For example, in the four illustrated PTEs, Responder A has three PTEs 406-408. PTE 406 indicates that the page starting at ADDR 0 is enabled for persistent flush tracking and that data on the page has been modified (i.e., there has been a previous request to modify responder data but that the modified resource has not been incorporated into the responder's persistence domain). PTE 407 has a field 404 that indicates responder and page modification tracking should not occur for the page starting at ADDR 1. PTE 408 has a field 404 that indicates page flush tracking should occur and has a field 405 that indicates that there is not an outstanding modification to an addressable resource. Interleave Group B has a single page table entry 409 with persistent flush tracking enabled in field 404 and an indicator that an addressable resource within the page starting at ADDR 0 of IG B has been modified.
Returning to
The method further includes block 206. In block 206, the requester receives a persistent flush command. For example, the command may be received upon an application, operating system, or file system issues a persistent flush for a specified range. For example, block 206 may be performed as discussed with respect to block 103 of
The method further includes block 207. Block 207 comprises determining if the persistent flush command overlaps any of the address sub-ranges tracked in the data structure. For example, block 207 may comprise performing address translation to identify one or more responders having addressable resources corresponding to the persistent flush address range. Block 207 may further comprise comparing the responder(s) identified during this translation with the responders tracked in the data structure. If the responder identified during the translation matches a responder tracked in the data structure, then the remainder of the address is compared to the tracked address, length pairs 304, 305 for the identified responder to determine if the persistent flush command address range includes any outstanding non-persisted data.
If so, then the method proceeds to block 208. Block 208 comprises transmitting persistent flush request packets to the responders identified in block 207. The persistent flush request packets may include an identification of the sub-range that the responder should persist. For example, the persistent flush request may include the intersection of the address range from the persistent flush command and an entry from the data structure tracking the sub-ranges. Alternatively, the persistent flush request may include the entire sub-range tracked by an entry in the data structure if the persistent flush command's range overlaps that entry's sub range.
In some cases, if the persistent flush command range intersects more than one entry of the table, then a separate flush request is sent for each entry of the table (with each flush request including the intersection of the sub-range of the corresponding entry with the persistent flush command range). In other cases, the persistent flush request may include a range larger than the intersection of the persistent flush command range and an entry of the table. For example, if each data structure entry tracks a page that has any modified data, and the persistent flush command includes addresses from a tracked page, then a persistent flush request for the entire page may be sent.
The method further includes block 209. Block 209 comprises receiving an acknowledgement to a persistent flush request packet transmitted in block 208. For example, the acknowledgement may be a positive acknowledgement from a responder indicating that the responder received the persistent flush request packet and executed the persistent flush on the resources addressed by the packet.
The method also includes block 210. In block 210, in response to the persistent flush acknowledgement, the requester removes the sub-range included in the acknowledged persistent request packet from the data structure. For example, block 210 may comprise removing an entry from a table. As another example, block 210 may comprise reducing the size of a tracked sub-range in response to a portion of the sub-range being persisted.
The device 501 includes a requester device 508. For example, the requester device 508 may be implemented as an application specific integrated circuit (ASIC), as a controller executing firmware stored on a non-transitory computer readable medium, or a combination thereof. In this example, the device 501 further comprises an SoC including a CPU 502 and integrated local MMU 504 and an interface 509 to the local MMU 504. However, as discussed above, in other examples, the component local 504 MMU may not be present and the requester 508 may be integrated into the SoC, with interface 509 being an on-chip interface to the CPU 502. In still further examples, the device 501 may be a GPU, accelerator, or other device that may modify responder resources without a CPU 502.

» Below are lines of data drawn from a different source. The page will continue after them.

-- ==== Sys2Proof/Tests/Slice0.lean ====
section
/-! SUPPORT. Tests. Expected values are the spec's own vectors (95_test_vectors.md); each group names its section. The
`witness_` theorems show, for each statement with hypotheses, values that meet all of them together. -/

namespace Sys2Proof.Tests

open Sys2Proof.Machine

/-! ## Configurations of 95_test_vectors.md -/

/-- The scenario. -/
abbrev cfgS : Cfg := Config.scenario
/-- The scenario under `TAIL`. -/
abbrev cfgTail : Cfg := { Config.scenario with hresetPolicy := .tail }
/-- The scenario under `PER_LINE`. -/
abbrev cfgPerLine : Cfg := { Config.scenario with fillerPolicy := .perLine }
/-- The scenario under `SUSTAINED`. -/
abbrev cfgSust : Cfg := { Config.scenario with fillerPolicy := .sustained }
/-- The scenario under `TAIL` and `SUSTAINED`. -/
abbrev cfgTailSust : Cfg := { Config.scenario with hresetPolicy := .tail, fillerPolicy := .sustained }
/-- The layout of section 2.4 with `BLANK_END` at bit 7. -/
abbrev layBlankEnd : Layout := { Layout.ref with blankStart := none, blankEnd := some 7 }
/-- The scenario with `BLANK_END` at bit 7. -/
abbrev cfgBlankEnd : Cfg := { Config.scenario with layout := layBlankEnd }
/-- The scenario with a pulse of three lines at bit 7 (section 2.4). -/
abbrev cfgPulse : Cfg :=
  { Config.scenario with vpulseWidth := 3, layout := { Layout.ref with blankStart := none, vblankPulse := some 7 } }
/-- The scenario with `HBI_END = 255`. -/
abbrev cfg255 : Cfg := { Config.scenario with hbiEnd := 255 }
/-- The scenario with `HBI_END = 256`. -/
abbrev cfg256 : Cfg := { Config.scenario with hbiEnd := 256 }
/-- The scenario with `HBI_END = 256` under `SUSTAINED`. -/
abbrev cfg256Sust : Cfg := { Config.scenario with hbiEnd := 256, fillerPolicy := .sustained }
/-- The scenario with `HBI_END = 256` and `VBI_END = 256` under `SUSTAINED`. -/
abbrev cfg256NoFiller : Cfg := { Config.scenario with hbiEnd := 256, vbiEnd := 256, fillerPolicy := .sustained }
/-- The scenario with `VBI_END = 256`. -/
abbrev cfgNoFiller : Cfg := { Config.scenario with vbiEnd := 256 }

/-- A state of a configuration. -/
abbrev st (c : Cfg) (h v l : Nat) : State :=
  State.powerUp c (BitVec.ofNat 8 h) (BitVec.ofNat 8 v) (BitVec.ofNat 8 l)

/-- The registers after one step, `none` where the step is refused. -/
def after (s : State) : Option (Nat × Nat × Nat) :=
  match step s with
  | .next t => some (t.h.toNat, t.v.toNat, t.l.toNat)
  | .fault _ => none
  | .refused _ => none

/-- Why a step is refused. -/
def refusal (s : State) : Option Refusal :=
  match step s with
  | .next _ => none
  | .fault _ => none
  | .refused r => some r

/-- Why a build-time operation is refused. -/
def refusalOf {α : Type} (o : Except Refusal α) : Option Refusal :=
  match o with
  | .ok _ => none
  | .error r => some r

/-! ## WellFormed: each check refuses an ill-formed term (section 2.7) -/

theorem test_scenario_valid : cfgS.failedClauses = [] := by decide
theorem test_clause_a : ({ cfgS with hsyStart := 100 } : Cfg).failedClauses = [.a] := by decide
theorem test_clause_a_width : ({ cfgS with hbiEnd := 257 } : Cfg).failedClauses = [.a] := by decide
theorem test_clause_b : ({ cfgS with vsyEnd := 244 } : Cfg).failedClauses = [.b] := by decide
theorem test_clause_c_low : ({ cfgS with irqRecovery := 0 } : Cfg).failedClauses = [.c] := by decide
theorem test_clause_c_high : ({ cfgS with irqRecovery := 12 } : Cfg).failedClauses = [.c] := by decide
theorem test_clause_d : ({ cfgS with vpulseWidth := 29 } : Cfg).failedClauses = [.d] := by decide
theorem test_clause_e :
    ({ cfgS with layout := { Layout.ref with display := some 7 } } : Cfg).failedClauses = [.e] := by decide
theorem test_clause_f :
    ({ cfgS with layout := { Layout.ref with hresetN := none } } : Cfg).failedClauses = [.f] := by decide
theorem test_clause_g_none :
    ({ cfgS with layout := { Layout.ref with blankStart := none } } : Cfg).failedClauses = [.g] := by decide
theorem test_clause_g_three :
    ({ cfgS with layout := { Layout.ref with hsyncN := none, display := none, blankEnd := some 0, vblankPulse := some 6 } } :
      Cfg).failedClauses = [.g] := by decide
theorem test_clause_h : ({ cfgS with fillerPolicy := .unlisted "DOUBLE" } : Cfg).failedClauses = [.h] := by decide
theorem test_limits_valid :
    ({ cfgS with irqRecovery := 11, vpulseWidth := 28 } : Cfg).valid = true ∧ cfg255.valid = true ∧
      cfg256.valid = true ∧ cfgNoFiller.valid = true ∧ ({ cfgS with hbiStart := 0 } : Cfg).valid = true := by decide
theorem test_op_needs_its_bits :
    Instr.wellFormed { Layout.ref with hresetN := none } .count = false ∧
      Instr.wellFormed { Layout.ref with vresetN := none } .count = false ∧
      Instr.wellFormed { Layout.ref with vresetN := some 4 } .count = false := by decide

/-! ## Decode (section 2.1, words written out bit by bit under `REF`) -/

theorem test_decode_count : decode Layout.ref [0b01110011#8] = .ok .count := rfl
theorem test_decode_hclr : decode Layout.ref [0b00100111#8] = .ok .hclr := rfl
theorem test_decode_vclr : decode Layout.ref [0b00010000#8] = .ok .vclr := rfl
theorem test_decode_hvclr : decode Layout.ref [0b11001111#8] = .ok .hvclr := rfl
theorem test_decode_nothing : decode Layout.ref [] = .error .noWord := rfl
theorem test_decode_two_bytes : decode Layout.ref [0x30#8, 0x30#8] = .error .moreThanOneByte := rfl
theorem test_table_words :
    decodeTableWord 8 0x30 = some .count ∧ decodeTableWord 8 0x20 = some .hclr ∧
      decodeTableWord 8 0x10 = some .vclr ∧ decodeTableWord 8 0x00 = some .hvclr := by decide
theorem test_idle_is_the_inactive_level : Signal.all.all (fun sig => Signals.idle.get sig == sig.activeLow) = true := by
  decide
theorem test_pack_idle : pack Layout.ref Signals.idle = 0x33#8 := by decide
theorem test_other_layout_decodes_other_bits :
    decodeWord { Layout.ref with hresetN := some 0, hsyncN := some 4 } 0x20#8 = .hclr ∧
      decodeWord { Layout.ref with hresetN := some 0, hsyncN := some 4 } 0x21#8 = .count := by decide
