-- ==== Sys2Proof/Word.lean ====
section
/-!
DEFINITION. The bit-vector types of the machine (00_scope.md R4 and R6, 30_encoding.md R61).
Every quantity is unsigned; there is no signed value anywhere (R6).
-/

namespace Sys2Proof

/-- A memory cell, a general register, a timer, an `NN` immediate: 8 bits (R4, R61). -/
abbrev Byte := BitVec 8

/-- An opcode, PC, I, a stack entry: 16 bits (R4, R60). -/
abbrev Word := BitVec 16

/-- An `X` or `Y` field: the 4-bit number of a general register (R61, 10_state.md R10). -/
abbrev Reg := BitVec 4

/-- An `N` immediate: 4 bits (R61). -/
abbrev Nibble := BitVec 4

/-- An `NNN` immediate: a 12-bit address (R61). -/
abbrev Addr := BitVec 12

end Sys2Proof
end

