-- ==== Sys2Proof/Machine/Alu.lean ====
section
/-!
DEFINITION. The register, arithmetic, logic, shift and random family (42_alu.md R105 to R119). Operands are read from the
state the instruction began in (R119); results are modulo 256 (R117).
-/

namespace Sys2Proof.Machine

open Host (Outcome)

/-- 6XNN LD Vx,byte (R105). -/
def execLdByte (x : Reg) (nn : Byte) (s : State) : Outcome State Fault Refusal := advance s (s.setV x nn)

/-- 7XNN ADD Vx,byte: no flag (R106). -/
def execAddByte (x : Reg) (nn : Byte) (s : State) : Outcome State Fault Refusal := advance s (s.setV x (s.getV x + nn))

/-- 8XY0 LD Vx,Vy (R107). -/
def execLdReg (x y : Reg) (s : State) : Outcome State Fault Refusal := advance s (s.setV x (s.getV y))

/-- 8XY1 OR Vx,Vy: no flag (R108). -/
def execOrReg (x y : Reg) (s : State) : Outcome State Fault Refusal := advance s (s.setV x (s.getV x ||| s.getV y))

/-- 8XY2 AND Vx,Vy: no flag (R109). -/
def execAndReg (x y : Reg) (s : State) : Outcome State Fault Refusal := advance s (s.setV x (s.getV x &&& s.getV y))

/-- 8XY3 XOR Vx,Vy: no flag (R110). -/
def execXorReg (x y : Reg) (s : State) : Outcome State Fault Refusal := advance s (s.setV x (s.getV x ^^^ s.getV y))

/-- 8XY4 ADD Vx,Vy: VF = carry-out (R111). -/
def execAddReg (x y : Reg) (s : State) : Outcome State Fault Refusal :=
  advance s (s.setResultFlag x (s.getV x + s.getV y) (carryFlag (s.getV x) (s.getV y)))

/-- 8XY5 SUB Vx,Vy: VF = no borrow of Vx - Vy (R112). -/
def execSubReg (x y : Reg) (s : State) : Outcome State Fault Refusal :=
  advance s (s.setResultFlag x (s.getV x - s.getV y) (noBorrowFlag (s.getV x) (s.getV y)))

/-- 8XY6 SHR Vx: shifted in place, VF = bit 0; Vy takes no part (R113, R67). -/
def execShr (x : Reg) (s : State) : Outcome State Fault Refusal :=
  advance s (s.setResultFlag x (s.getV x >>> 1) (shrFlag (s.getV x)))

/-- 8XY7 SUBN Vx,Vy: Vy - Vx, VF = no borrow of it (R114). -/
def execSubnReg (x y : Reg) (s : State) : Outcome State Fault Refusal :=
  advance s (s.setResultFlag x (s.getV y - s.getV x) (noBorrowFlag (s.getV y) (s.getV x)))

/-- 8XYE SHL Vx: shifted in place, VF = bit 7; Vy takes no part (R115, R67). -/
def execShl (x : Reg) (s : State) : Outcome State Fault Refusal :=
  advance s (s.setResultFlag x (s.getV x <<< 1) (shlFlag (s.getV x)))

/-- CXNN RND Vx,byte: the random byte masked by NN; one element of the sequence is consumed (R116, 10_state.md R30). -/
def execRnd (x : Reg) (nn : Byte) (s : State) : Outcome State Fault Refusal :=
  advance s ((s.setV x (s.randomByte &&& nn)).drawRandom)

end Sys2Proof.Machine
end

The requester 508 is allocated one or more partitions 517, 518, 521, 522 of addressable resources from a plurality of responders 516, 520. In this example, the requester 508 is allocated partition 517 from responder A 516 and partition 522 from responder B 520. For example, the partitions may be page-sized ranges of addressable resources, such as memory addresses.
The requester 508 includes an MMU 510 which includes a page mapping data structure such as a page table 514 or page grid. The requester 508 uses MMU 510 including the page table 514 to associate a first local address range 511 with the first partition 517 and a second local address range 512 with the second partition 522. For example, the association may be performed using page table entries 511, 512. In this example, the local address range is a requester-local address range 508 and the device 501 further comprises a component-local address range maintained by the SoC integrated MMU 504 using page table 505. Here, an application's 503 virtual address space is mapped into the component local address space using MMU 504 and the component local address space is mapped into the requester local address space using page table 514. For example, page 506 is mapped to page 511, which is mapped to partition 517. In other examples, the MMU 504 is not present, and application 503 virtual addresses are mapped directly into the single local address space using MMU 510.
The requester 508 further comprises a tracker 513. The tracker 513 may comprise a hardware component or software stored on a non-transitory computer readable medium and executed by a processor, or a combination thereof. The tracker is to track responders in a data structure 519 that have outstanding modified addressable resources that have not yet been persisted. For example, the data structure may be as described with respect to
In some implementations, the tracker 513 tracks only those responders which have outstanding modified addressable resources which have not been flushed (i.e., written back) to persistent media. For example, the requester 508 may include an interface 515 to the network 523. When the requester 508 transmits a request to a responder 516 to modify an addressed resource and receives a successful completion response, such as an cacheline-sized chunk of data starting at a byte address within partition 516, the tracker 513 updates the data structure to add the responder (if the responder ID is not already present in the data structure). For example, if the application 503 issues a write to an address within page 507, the tracker 513 tracks responder B's ID in its data structure 519; if the application 503 issues a write to an address with page 506, the tracker tracks responder A's ID in the data structure 519.
In these implementations, when a persistent flush command is issued by the component 501 (for example, by application 503), the requester 508 translates the address range within the command to determine which responder or responders are targeted by the command. The requester 508 then uses the tracker to determine if a targeted responder is present in the data structure 519. If so, then a persistent flush request is issued to that responder. If not, then a persistent flush request is not sent because that responder does not have any modified, non-persisted addressable resources that fall within the range of the flush command.
In some implementations, the tracker 513 also tracks address sub-ranges that encompass modified addressable resources that have not been flushed to persistent media. For example, when receiving a request to modify an addressable resource from the CPU 502, the tracker 513 may expand a tracked address sub-range to encompass the new address, create a new entry in the tracking data structure to encompass the new address, as described with respect to
In these implementations, when a persistent flush command is received by the requester 508, the requester translates the range within the received command to its requester local address range and determines if that range overlaps with any address sub-ranges tracked in the data structure 519. The requester 508 then generates and transmits persistent flush requests for any tracked sub-ranges that overlap with the persistent flush command range. Once the requester 508 receives completion responses to the persistent flush requests, it removes the corresponding sub-ranges from the data structure 519.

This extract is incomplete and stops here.